# Compiler Options

## Code Generation Options

These flags control how TT-Lang compiles operations. Pass them on the command line,
or print the list with `--ttl-help`:

```bash
python my_kernel.py --ttl-help
python my_kernel.py --no-ttl-maximize-dst
```

| Flag | Default | Description |
|---|---|---|
| `--ttl-maximize-dst` / `--no-ttl-maximize-dst` | enabled | Partition compute iteration spaces into subblocks that maximize DST register utilization, and reorder tile operations within sync regions to group by kind. Disabling falls back to per-tile synchronization. |
| `--ttl-fpu-binary-ops` / `--no-ttl-fpu-binary-ops` | enabled | Emit FPU binary elementwise ops (`add_tiles`, `sub_tiles`, `mul_tiles`) when both operands come from circular buffers. When disabled, binary ops use the SFPU path. |
| `--ttl-block-matmul` / `--no-ttl-block-matmul` | enabled | Emit `matmul_block` (processes the full tile block atomically) instead of per-tile matmul loops. Disabling this option is not yet supported. |
| `--ttl-auto-sync` / `--no-ttl-auto-sync` | disabled | Let the compiler insert and move DFB synchronization ops. When enabled, reserve/push may be refined to per-subblock granularity. When disabled, user-placed reserve/push is preserved as written. |
| `--ttl-combine-pack-tiles` / `--no-ttl-combine-pack-tiles` | enabled | Combine consecutive `pack_tile` ops on the same CB with contiguous DST and CB indices into a single `pack_tile_block` call. |

### Other Ways to Set These

Besides the command line, the same flags can be set through three other
mechanisms. When the same flag is set in multiple places, higher-priority sources
win and unmentioned flags fall through from lower levels:

| Priority | Mechanism | Example |
|---|---|---|
| 1 (lowest) | `CompilerOptions` class defaults | — |
| 2 | `@ttl.operation` decorator `options=` parameter | `@ttl.operation(grid=(2,2), options="--no-ttl-maximize-dst")` |
| 3 | `TTLANG_COMPILER_OPTIONS` environment variable | `export TTLANG_COMPILER_OPTIONS="--no-ttl-fpu-binary-ops"` |
| 4 (highest) | Command-line arguments (`sys.argv`) | `python my_kernel.py --no-ttl-maximize-dst` |

The `options` keyword can also be passed at call time to override the decorator
for a single invocation:

```python
my_kernel(tensor_a, tensor_b, options="--no-ttl-fpu-binary-ops")
```

## Compute Configuration

These two parameters are set on the `@ttl.operation` decorator (not via command-line
flags) and control the TTNN compute kernel hardware configuration:

| Parameter | Type | Default | Description |
|---|---|---|---|
| `fp32_dest_acc_en` | `bool` or `None` | `None` | Enable f32 accumulation in the DST register file. When `None`, auto-detected from input tensor dtypes (enabled when any input is f32). |
| `dst_full_sync_en` | `bool` or `None` | `None` | Enable full DST synchronization (single-buffering mode). Doubles DST capacity (f32: 8, f16/bf16: 16) at the cost of a full sync between math and pack threads. |

```python
@ttl.operation(grid=(2, 2), fp32_dest_acc_en=True, dst_full_sync_en=False)
def my_kernel(a, b): ...
```

## Environment Variables

These environment variables control compilation behavior and diagnostic output.
They are independent of the code generation flags above.

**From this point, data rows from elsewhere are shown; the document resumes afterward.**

-- ==== Sys2Proof/Laws/Recurrence.lean ====
section
/-! SUPPORT. The per-sample recurrence (Machine/Recurrence.lean) over a run of samples no longer than any queue, and a
whole `PROCESS` whose input and room the host has given (R103, R104, R105). -/

namespace Sys2Proof.Machine

variable {α : Type}

/-! ## The recurrence -/

theorem recurrence_append (P : Params α) (s : Generic.State α) (us vs : List (α × α)) (qs : List (List α)) :
    recurrence P s (us ++ vs) qs =
      ((recurrence P s vs (recurrence P s us qs).1).1,
       (recurrence P s us qs).2.1 ++ (recurrence P s vs (recurrence P s us qs).1).2.1,
       (recurrence P s us qs).2.2 ++ (recurrence P s vs (recurrence P s us qs).1).2.2) := by
  induction us generalizing qs with
  | nil => rfl
  | cons u us ih => simp only [List.cons_append, recurrence, ih]

/-- `a_i(t)` of the sample number `k` of a run, from the queues at its start. -/
def runAtt (P : Params α) (s : Generic.State α) (qs : List (List α)) (i k : Nat) : α :=
  P.num.fmul ((qs.getD i []).getD k P.num.zero) (s.coef.getD i P.num.zero)

theorem attenuatedSample_eq (P : Params α) (s : Generic.State α) (qs : List (List α)) :
    attenuatedSample P s qs = fun i => runAtt P s qs i 0 := by
  funext i
  rw [attenuatedSample, runAtt]
  congr 1
  cases qs.getD i [] <;> rfl

/-- Over a run no longer than any queue, every sample of the run reads what was in the queues at its start. -/
theorem recurrence_chunk {P : Params α} {s : Generic.State α} {us : List (α × α)} {qs : List (List α)}
    (hlen : qs.length = s.numDelays) (hq : ∀ i < s.numDelays, us.length ≤ (qs.getD i []).length) (z : α × α) :
    recurrence P s us qs =
      ((List.range s.numDelays).map fun d => (qs.getD d []).drop us.length
          ++ (List.range us.length).map fun k => writtenSample P s (fun i => runAtt P s qs i k)
            (P.num.fmul (us.getD k z).1 (gainL P.num s.inputAtt s.inputPan))
            (P.num.fmul (us.getD k z).2 (gainR P.num s.inputAtt s.inputPan)) d,
       (List.range us.length).map fun k => outputSample P s (fun i => runAtt P s qs i k) 0
          (P.num.fmul (us.getD k z).1 (gainL P.num s.inputAtt s.inputPan)),
       (List.range us.length).map fun k => outputSample P s (fun i => runAtt P s qs i k) (s.numDelays / 2)
          (P.num.fmul (us.getD k z).2 (gainR P.num s.inputAtt s.inputPan))) := by
  induction us generalizing qs with
  | nil =>
    rw [recurrence]
    refine Prod.ext ?_ rfl
    simpa using eq_map_getD hlen []
  | cons u us ih =>
    have hone : sampleStep P s qs u.1 u.2 = ((List.range s.numDelays).map fun d => (qs.getD d []).tail ++
        [writtenSample P s (fun i => runAtt P s qs i 0) (P.num.fmul u.1 (gainL P.num s.inputAtt s.inputPan))
          (P.num.fmul u.2 (gainR P.num s.inputAtt s.inputPan)) d],
        outputSample P s (fun i => runAtt P s qs i 0) 0 (P.num.fmul u.1 (gainL P.num s.inputAtt s.inputPan)),
        outputSample P s (fun i => runAtt P s qs i 0) (s.numDelays / 2)
          (P.num.fmul u.2 (gainR P.num s.inputAtt s.inputPan))) := by
      rw [sampleStep, attenuatedSample_eq]
    have hget : ∀ d, (List.getD (sampleStep P s qs u.1 u.2).1 d []) = if d < s.numDelays then (qs.getD d []).tail ++
        [writtenSample P s (fun i => runAtt P s qs i 0) (P.num.fmul u.1 (gainL P.num s.inputAtt s.inputPan))
          (P.num.fmul u.2 (gainR P.num s.inputAtt s.inputPan)) d] else [] := by
      intro d
      rw [hone, List.getD_eq_getElem?_getD]
      by_cases hd : d < s.numDelays
      · simp [hd]
      · simp [hd]
    have hruns : ∀ k < us.length, (fun i => runAtt P s (sampleStep P s qs u.1 u.2).1 i k)
        = fun i => runAtt P s qs i (k + 1) := by
      intro k hk
      funext i
      rw [runAtt, runAtt, hget]
      congr 1
      by_cases hi : i < s.numDelays
      · have hl := hq i hi
        rw [List.length_cons] at hl
        rw [if_pos hi]
        cases hqi : qs.getD i [] with
        | nil => rw [hqi] at hl; simp at hl
        | cons v vs =>
          rw [hqi] at hl
          simp only [List.length_cons] at hl
          rw [List.tail_cons, List.getD_eq_getElem?_getD, List.getElem?_append_left (by omega),
            List.getD_eq_getElem?_getD, List.getElem?_cons_succ]
      · rw [if_neg hi]
        have : qs.getD i [] = [] := by
          rw [List.getD_eq_getElem?_getD, List.getElem?_eq_none (by omega)]; rfl
        rw [this]; rfl
    have hih := ih (qs := (sampleStep P s qs u.1 u.2).1) (by rw [hone]; simp) (by
      intro i hi
      rw [hget, if_pos hi]
      have := hq i hi
      simp only [List.length_cons] at this
      simp only [List.length_append, List.length_tail, List.length_cons, List.length_nil]
      omega)
    have hmap : ∀ {γ : Type} (f g : Nat → γ), (∀ k < us.length, f k = g (k + 1)) →
        g 0 :: (List.range us.length).map f = (List.range (us.length + 1)).map g := by
      intro γ f g hfg
      rw [List.range_succ_eq_map, List.map_cons, List.map_map]
      congr 1
      exact List.map_congr_left fun k hk => hfg k (List.mem_range.mp hk)
    rw [recurrence, hih]
    refine Prod.ext ?_ (Prod.ext ?_ ?_)
    · apply List.map_congr_left
      intro d hd
      have hd := List.mem_range.mp hd
      rw [hget, if_pos hd]
      have hl := hq d hd
      rw [List.length_cons] at hl
      rw [List.length_cons, List.drop_append_of_le_length (by rw [List.length_tail]; omega), List.append_assoc,
        ← List.drop_one, List.drop_drop, Nat.add_comm 1]
      congr 1
      refine hmap _ (fun k => writtenSample P s (fun i => runAtt P s qs i k)
        (P.num.fmul ((u :: us).getD k z).1 (gainL P.num s.inputAtt s.inputPan))
        (P.num.fmul ((u :: us).getD k z).2 (gainR P.num s.inputAtt s.inputPan)) d) ?_
      intro k hk
      rw [hruns k hk]
      rfl
    · have h0 : (sampleStep P s qs u.1 u.2).2.1 = outputSample P s (fun i => runAtt P s qs i 0) 0
          (P.num.fmul u.1 (gainL P.num s.inputAtt s.inputPan)) := by rw [hone]
      refine (congrArg (· :: _) h0).trans (hmap _ (fun k => outputSample P s (fun i => runAtt P s qs i k) 0
        (P.num.fmul ((u :: us).getD k z).1 (gainL P.num s.inputAtt s.inputPan))) ?_)
      intro k hk
      rw [hruns k hk]
      rfl
    · have h0 : (sampleStep P s qs u.1 u.2).2.2 = outputSample P s (fun i => runAtt P s qs i 0) (s.numDelays / 2)
          (P.num.fmul u.2 (gainR P.num s.inputAtt s.inputPan)) := by rw [hone]
      refine (congrArg (· :: _) h0).trans (hmap _ (fun k => outputSample P s (fun i => runAtt P s qs i k)
        (s.numDelays / 2) (P.num.fmul ((u :: us).getD k z).2 (gainR P.num s.inputAtt s.inputPan))) ?_)
      intro k hk
      rw [hruns k hk]
      rfl
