theorem peekReadable_hostGives (i n : Nat) (s : Generic.State α) :
    peekReadable i n (hostGives left right a b s) =
      (peekReadable i n s).map fun p => (p.1, hostGives left right a b p.2) := by
  simp only [peekReadable, ringOf_hostGives]
  cases ringOf s i with
  | error e => rfl
  | ok r => simp only [res_bind_ok]; split <;> rfl

theorem peekWritable_hostGives (i n : Nat) (s : Generic.State α) :
    peekWritable i n (hostGives left right a b s) =
      (peekWritable i n s).map fun p => (p.1, hostGives left right a b p.2) := by
  simp only [peekWritable, ringOf_hostGives]
  cases ringOf s i with
  | error e => rfl
  | ok r => simp only [res_bind_ok]; split <;> rfl

theorem openWindows_blind (req i : Nat) : Blind (hostGives left right a b) fun s => openWindows req s i := by
  intro s
  simp only [openWindows, peekReadable_hostGives, res_map_bind]
  cases peekReadable i req s with
  | error e => rfl
  | ok p =>
    simp only [res_bind_ok, peekWritable_hostGives, res_map_bind]
    cases peekWritable i req p.2 <;> rfl

theorem stepWindows_blind : Blind (hostGives left right a b) (stepWindows (α := α)) := by
  intro s
  have h : (List.range s.numDelays).foldlM (openWindows s.seqChunk) (hostGives left right a b s)
      = ((List.range s.numDelays).foldlM (openWindows s.seqChunk) s).map (hostGives left right a b) :=
    Blind.foldlM (fun i => openWindows_blind left right a b s.seqChunk i) (List.range s.numDelays) s
  show ((List.range s.numDelays).foldlM (openWindows s.seqChunk) (hostGives left right a b s) >>= fun s1 =>
    .ok (if s1.seqChunk < s.seqChunk then signalShortfall s1 else s1)) = _
  rw [h, res_map_bind, stepWindows, ← res_bind_map]
  congr 1
  funext t
  show Except.ok (if t.seqChunk < s.seqChunk then _ else _) = Except.ok (hostGives left right a b (if _ then _ else _))
  split <;> rfl

theorem stepDecay_blind (P : Params α) : Blind (hostGives left right a b) (stepDecay P) := by
  intro s
  simp only [stepDecay]
  rw [show (List.range (hostGives left right a b s).numDelays).mapM (attenuated P (hostGives left right a b s))
    = (List.range s.numDelays).mapM (attenuated P s) from rfl]
  cases (List.range s.numDelays).mapM (attenuated P s) <;> rfl

theorem tapLine_blind (P : Params α) (i : Nat) : Blind (hostGives left right a b) fun s => tapLine P s i := by
  intro s
  simp only [tapLine]
  rw [show signOf (hostGives left right a b s) i = signOf s i from rfl,
    show attRow (hostGives left right a b s) i = attRow s i from rfl]
  cases signOf s i with
  | error e => rfl
  | ok g =>
    simp only [res_bind_ok]
    cases attRow s i with
    | error e => rfl
    | ok row =>
      simp only [res_bind_ok]
      show (match chanOf s.numDelays i with | .left => _ | .right => _) = _
      cases chanOf s.numDelays i <;> rfl

theorem stepTaps_blind (P : Params α) : Blind (hostGives left right a b) (stepTaps P) := fun s =>
  Blind.foldlM (tapLine_blind left right a b P) (List.range s.numDelays) s

theorem wrWin_blind (i k : Nat) (v : α) : Blind (hostGives left right a b) fun s => wrWin s i k v := by
  intro s
  simp only [wrWin, ringOf_hostGives]
  cases ringOf s i with
  | error e => rfl
  | ok r =>
    simp only [res_bind_ok]
    split
    · cases r.memWrite (r.writeCell k) v <;> rfl
    · rfl

theorem mixAt_blind (P : Params α) (blk k : Nat) : Blind (hostGives left right a b) fun s => mixAt P blk s k := by
  intro s
  simp only [mixAt]
  rw [show ((List.range (hostGives left right a b s).blockSize).mapM fun j =>
      attAt (hostGives left right a b s) (blk * (hostGives left right a b s).blockSize + j) k)
    = (List.range s.blockSize).mapM fun j => attAt s (blk * s.blockSize + j) k from rfl]
  cases (List.range s.blockSize).mapM fun j => attAt s (blk * s.blockSize + j) k with
  | error e => rfl
  | ok x =>
    simp only [res_bind_ok]
    show (mixBlock P.num s.blockSize x >>= _) = _
    cases mixBlock P.num s.blockSize x with
    | error e => rfl
    | ok y =>
      simp only [res_bind_ok]
      exact Blind.foldlM (f := writeMixed blk k)
        (fun p s => wrWin_blind left right a b _ k p.1 s) y.zipIdx (setMixed s y)

theorem stepMix_blind (P : Params α) : Blind (hostGives left right a b) (stepMix P) := fun s =>
  Blind.foldlM (f := mixLines P)
    (fun blk s => Blind.foldlM (f := mixAt P blk) (fun k => mixAt_blind left right a b P blk k) (List.range s.seqChunk) s)
    (List.range (s.numDelays / s.blockSize)) s

theorem injectAt_blind (P : Params α) (i : Nat) (p : α × Nat) :
    Blind (hostGives left right a b) fun s => injectAt P i s p := by
  intro s
  simp only [injectAt]
  rw [show wrWinRead (hostGives left right a b s) i p.2 = wrWinRead s i p.2 from rfl]
  cases wrWinRead s i p.2 with
  | error e => rfl
  | ok v => exact wrWin_blind left right a b i p.2 _ s

theorem stepInject_blind (P : Params α) : Blind (hostGives left right a b) (stepInject P) := by
  intro s
  have line : ∀ cache i, Blind (hostGives left right a b) fun s => injectLine P cache s i := fun cache i s =>
    Blind.foldlM (f := injectAt P i) (injectAt_blind left right a b P i) (cache.take s.seqChunk).zipIdx s
  have h1 := Blind.foldlM (line s.inCacheL) (List.range (injectCount s.numDelays s.blockSize s.fbShift)) s
  simp only [stepInject]
  rw [show (List.range (injectCount (hostGives left right a b s).numDelays (hostGives left right a b s).blockSize
      (hostGives left right a b s).fbShift)).foldlM (injectLine P (hostGives left right a b s).inCacheL)
      (hostGives left right a b s) = _ from h1, res_map_bind, ← res_bind_map]
  congr 1
  funext t
  exact Blind.foldlM (line s.inCacheR)
    ((List.range (injectCount s.numDelays s.blockSize s.fbShift)).map (s.numDelays / 2 + ·)) t

theorem closeWindows_blind (n i : Nat) : Blind (hostGives left right a b) fun s => closeWindows n s i := by
  intro s
  have h1 : releaseRead i n (hostGives left right a b s) = (releaseRead i n s).map (hostGives left right a b) := by
    simp only [releaseRead, ringOf_hostGives]
    cases ringOf s i with
    | error e => rfl
    | ok r => simp only [res_bind_ok]; split <;> rfl
  have h2 : ∀ t, commitWrite i n (hostGives left right a b t) = (commitWrite i n t).map (hostGives left right a b) := by
    intro t
    simp only [commitWrite, ringOf_hostGives]
    cases ringOf t i with
    | error e => rfl
    | ok r => simp only [res_bind_ok]; split <;> rfl
  simp only [closeWindows]
  rw [h1, res_map_bind, ← res_bind_map]
  congr 1
  funext t
  exact h2 t

theorem stepCommit_blind : Blind (hostGives left right a b) (stepCommit (α := α)) := fun s =>
  Blind.foldlM (closeWindows_blind left right a b s.seqChunk) (List.range s.numDelays) s

/-- The first half of a chunk whose input is there does not look at the rest of the streams. -/
theorem chunkFront_hostGives (P : Params α) {s : Generic.State α} (hL : s.seqChunk ≤ s.inL.length)
    (hR : s.seqChunk ≤ s.inR.length) :
    chunkFront P (hostGives left right a b s) = (chunkFront P s).map (hostGives left right a b) := by
  have h1 : stepZero P (stepCache P (hostGives left right a b s)) =
      hostGives left right a b (stepZero P (stepCache P s)) := by
    apply Generic.State.ext <;> simp [List.take_append_of_le_length, hL, hR]
  simp only [chunkFront]
  rw [h1, stepWindows_blind, res_map_bind, ← res_bind_map]
  congr 1
  funext t
  rw [stepDecay_blind, res_map_bind, ← res_bind_map]
  congr 1
  funext u
  rw [stepTaps_blind, res_map_bind]
  cases stepTaps P u with
  | error e => rfl
  | ok v =>
    have hz : stepZeroTap P (stepUnity P (hostGives left right a b v)) =
        hostGives left right a b (stepZeroTap P (stepUnity P v)) := by
      rw [stepZeroTap, stepZeroTap, show (stepUnity P (hostGives left right a b v)).hasZeroTaps = v.hasZeroTaps from rfl,
        show (stepUnity P v).hasZeroTaps = v.hasZeroTaps from rfl]
      cases v.hasZeroTaps <;> rfl
    show Except.ok { stepZeroTap P (stepUnity P (hostGives left right a b v)) with progress := .outputWrite } = _
    rw [hz]
    rfl

/-- A state with the same input at the ports and the same chunk. -/
def SameInput (s t : Generic.State α) : Prop :=
  t.inL = s.inL ∧ t.inR = s.inR ∧ t.seqChunk = s.seqChunk

theorem SameInput.trans {s t u : Generic.State α} (h : SameInput s t) (h' : SameInput t u) : SameInput s u :=
  ⟨h'.1.trans h.1, h'.2.1.trans h.2.1, h'.2.2.trans h.2.2⟩
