-- ==== Sys2Proof/Tests/Slice0.lean ====
section
/-! SUPPORT. The model's own tests. Expected results come from the spec: the encoding tables of spec/30_encoding.md and
the vectors of spec/95_test_vectors.md, cited by section (S, P, or 2.x); and, for every statement with hypotheses, a
state and operands that meet them together (witness_…). -/

namespace Sys2Proof.Slice0

open Sys2Proof Sys2Proof.Machine

set_option Elab.async false

/-! ## Small states -/

/-- A view of the next state; `none` on a stop. -/
def seen {β : Type} (o : Host.Outcome State Fault Refusal) (view : State → β) : Option β :=
  match o with
  | .next t => some (view t)
  | .fault _ => none
  | .refused _ => none

/-- The refusal of an outcome. -/
def refusal (o : Host.Outcome State Fault Refusal) : Option Refusal :=
  match o with
  | .next _ => none
  | .fault _ => none
  | .refused r => some r

/-- The fault of an outcome. -/
def faulted (o : Host.Outcome State Fault Refusal) : Option Fault :=
  match o with
  | .next _ => none
  | .fault f => some f
  | .refused _ => none

/-- The registers of the ring of line `i`, in the order of section 2.9, and its cells. -/
def ringView (i : Nat) (s : State) : Option (List Nat × Store Sample) :=
  (Store.read s.rings i).map fun r => ([r.cap, r.rd, r.wr, r.fill, r.rwin, r.wwin], r.cells)

/-- Program P5 after its `SET_RT60 3.0`: two lines, block size 2, no rotation, the pinned coefficients. -/
def pair : State :=
  { State.reset with
    phase := .idle, numDelays := 2, blockSize := 2, fbShift := 0
    minDelaySamples := 2, maxDelaySamples := 6
    sampleRate := 0x40000000, minDelaySeconds := 0x3F800000, maxDelaySeconds := 0x40400000
    matrixAtt := 0x3F3504F3, invMatrixAtt := 0x3FB504F3, inputAtt := 0x3F800000, inputPan := 0x3F000000
    delay := [2, 4], coef := [0x3D90D0C3, 0x3BE7B46A], sign := [.plus, .minus]
    rings := [(0, Ring.initial 0 2 2), (1, Ring.initial 0 4 2)] }

/-- The same with the input streams of P5 and room for its output. -/
def pairSupplied : State :=
  { pair with
    inL := [0x3F800000, 0x3F000000, 0, 0, 0, 0, 0, 0, 0, 0]
    inR := [0x3E800000, 0, 0, 0, 0, 0, 0, 0, 0, 0]
    roomL := 10, roomR := 10 }

/-- Two lines with a rotation, block size 1 (P1's operands with one block of shift). -/
def rotating : State :=
  { pair with blockSize := 1, fbShift := 1, matrixAtt := 0x3F800000, invMatrixAtt := 0x3F800000 }

/-- The ring of section 2.9, step 1. -/
def traced : State :=
  { State.reset with rings := [(0, Ring.initial 0 2 2)] }

/-- A ring with both windows outstanding and the write window written, as in section 2.9 between steps 5 and 6. -/
def open4 : Machine.Ring Sample := ⟨4, 0, 2, 2, 2, 2, [(0, 0), (1, 0), (2, 7), (3, 8)]⟩

/-- A mixer request interface that holds the vector of section 2.5. -/
def mixing (x : List Nat) : State :=
  { State.reset with mixIn := x.map F32.ofNat }

/-- A machine that a fault has stopped. -/
def stopped : State :=
  { State.reset with phase := .fault, faultCause := 0b10000 }

/-! ## Well-formedness: each check refuses an ill-formed term -/

theorem test_ill_formed_build :
    (Instr.build 65536 8 1 false 0 0 0).wellFormed = false ∧ (Instr.build 16 16 1 false 0 0 0).wellFormed = false ∧
    (Instr.build 16 8 65536 false 0 0 0).wellFormed = false := by decide

theorem test_ill_formed_process : (Instr.process 4294967296).wellFormed = false := by decide

theorem test_ill_formed_peeks :
    (Instr.peekReadable 65536 0).wellFormed = false ∧ (Instr.peekReadable 0 4294967296).wellFormed = false ∧
    (Instr.peekWritable 65536 0).wellFormed = false ∧ (Instr.peekWritable 0 4294967296).wellFormed = false := by decide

| Variable | Type | Default | Description |
|---|---|---|---|
| `TTLANG_COMPILE_ONLY` | `0`/`1` | `0` | Compile kernels but do not execute on hardware. |
| `TTLANG_INITIAL_MLIR` | file path | (unset) | Write the pre-optimization MLIR module to this file. |
| `TTLANG_FINAL_MLIR` | file path | (unset) | Write the post-optimization MLIR module to this file. |
| `TTLANG_VERBOSE_PASSES` | any value | (unset) | Print the IR after every pass in the pipeline. Output is very large; redirect to a file. |
| `TTLANG_DEBUG_LOCATIONS` | `0`/`1` | `0` | Include source locations in printed MLIR (locations are always tracked internally for error messages). |
| `TTLANG_VERBOSE_ERRORS` | `0`/`1` | `0` | Include raw MLIR diagnostics in error output. |

Profiling-related environment variables (`TTLANG_AUTO_PROFILE`,
`TTLANG_PERF_DUMP`, `TTLANG_PERF_SERV`, `TTLANG_SIGNPOST_PROFILE`,
`TTLANG_PROFILE_CSV`) are documented in the
[Performance Tools](performance-tools.md) reference.

## Other Decorator Parameters

The `@ttl.operation` decorator also accepts these parameters for operation structure
and layout:

| Parameter | Type | Default | Description |
|---|---|---|---|
| `grid` | `tuple` or `Callable` | (required) | Compute grid dimensions, e.g., `(2, 2)` |
| `indexing_maps` | `list[Callable]` | `None` | Lambda functions for tile indexing |
| `iterator_types` | `list[str]` | `None` | `"parallel"` or `"reduction"` per dimension |
| `num_outs` | `int` | `1` | Number of output tensor arguments |
| `memory_space` | `str` | `"L1"` | Memory space for circular buffers: `"L1"` or `"DRAM"` |
| `tiled` | `bool` | `True` | Use tiled tensor layout |

---

## `ttlang-opt` Pass Reference

`ttlang-opt` is the standalone MLIR optimizer driver for the TTL dialect, used
primarily for compiler development and testing. It accepts all standard
`mlir-opt` flags (run `ttlang-opt --help` for the full list) plus the
TTL-specific passes and pipeline documented below.

### Pipeline: `ttl-to-ttkernel-pipeline`

The main compilation pipeline, equivalent to what the Python API runs internally.

```bash
ttlang-opt input.mlir -p 'ttl-to-ttkernel-pipeline{maximize-dst=true lower-to-emitc=true}'
```

| Option | Type | Default | Description |
|---|---|---|---|
| `maximize-dst` | bool | `true` | Enable DST maximization via subblock compute and scheduling. |
| `enable-fpu-binary-ops` | bool | `true` | Use FPU for binary add/sub/mul. |
| `use-block-matmul` | bool | `true` | Lower matmul to block-level hardware calls (`experimental::matmul_block`). |
| `auto-sync` | bool | `false` | Let the compiler insert and move DFB synchronization ops. |
| `combine-pack-tiles` | bool | `true` | Combine consecutive `pack_tile` ops into `pack_tile_block`. |
| `lower-to-emitc` | bool | `false` | Run the TTKernel-to-EmitC backend (produces C++ source). |

The pipeline runs these passes in order:

1. `convert-ttl-to-compute` — lower TTL elementwise tensor ops to `ttl.compute` with tile ops
2. `ttl-set-compute-kernel-config` — set `fp32_dest_acc_en` / `dst_full_sync_en` defaults
3. `ttl-assign-dst` — DST register allocation (linear scan with copy insertion)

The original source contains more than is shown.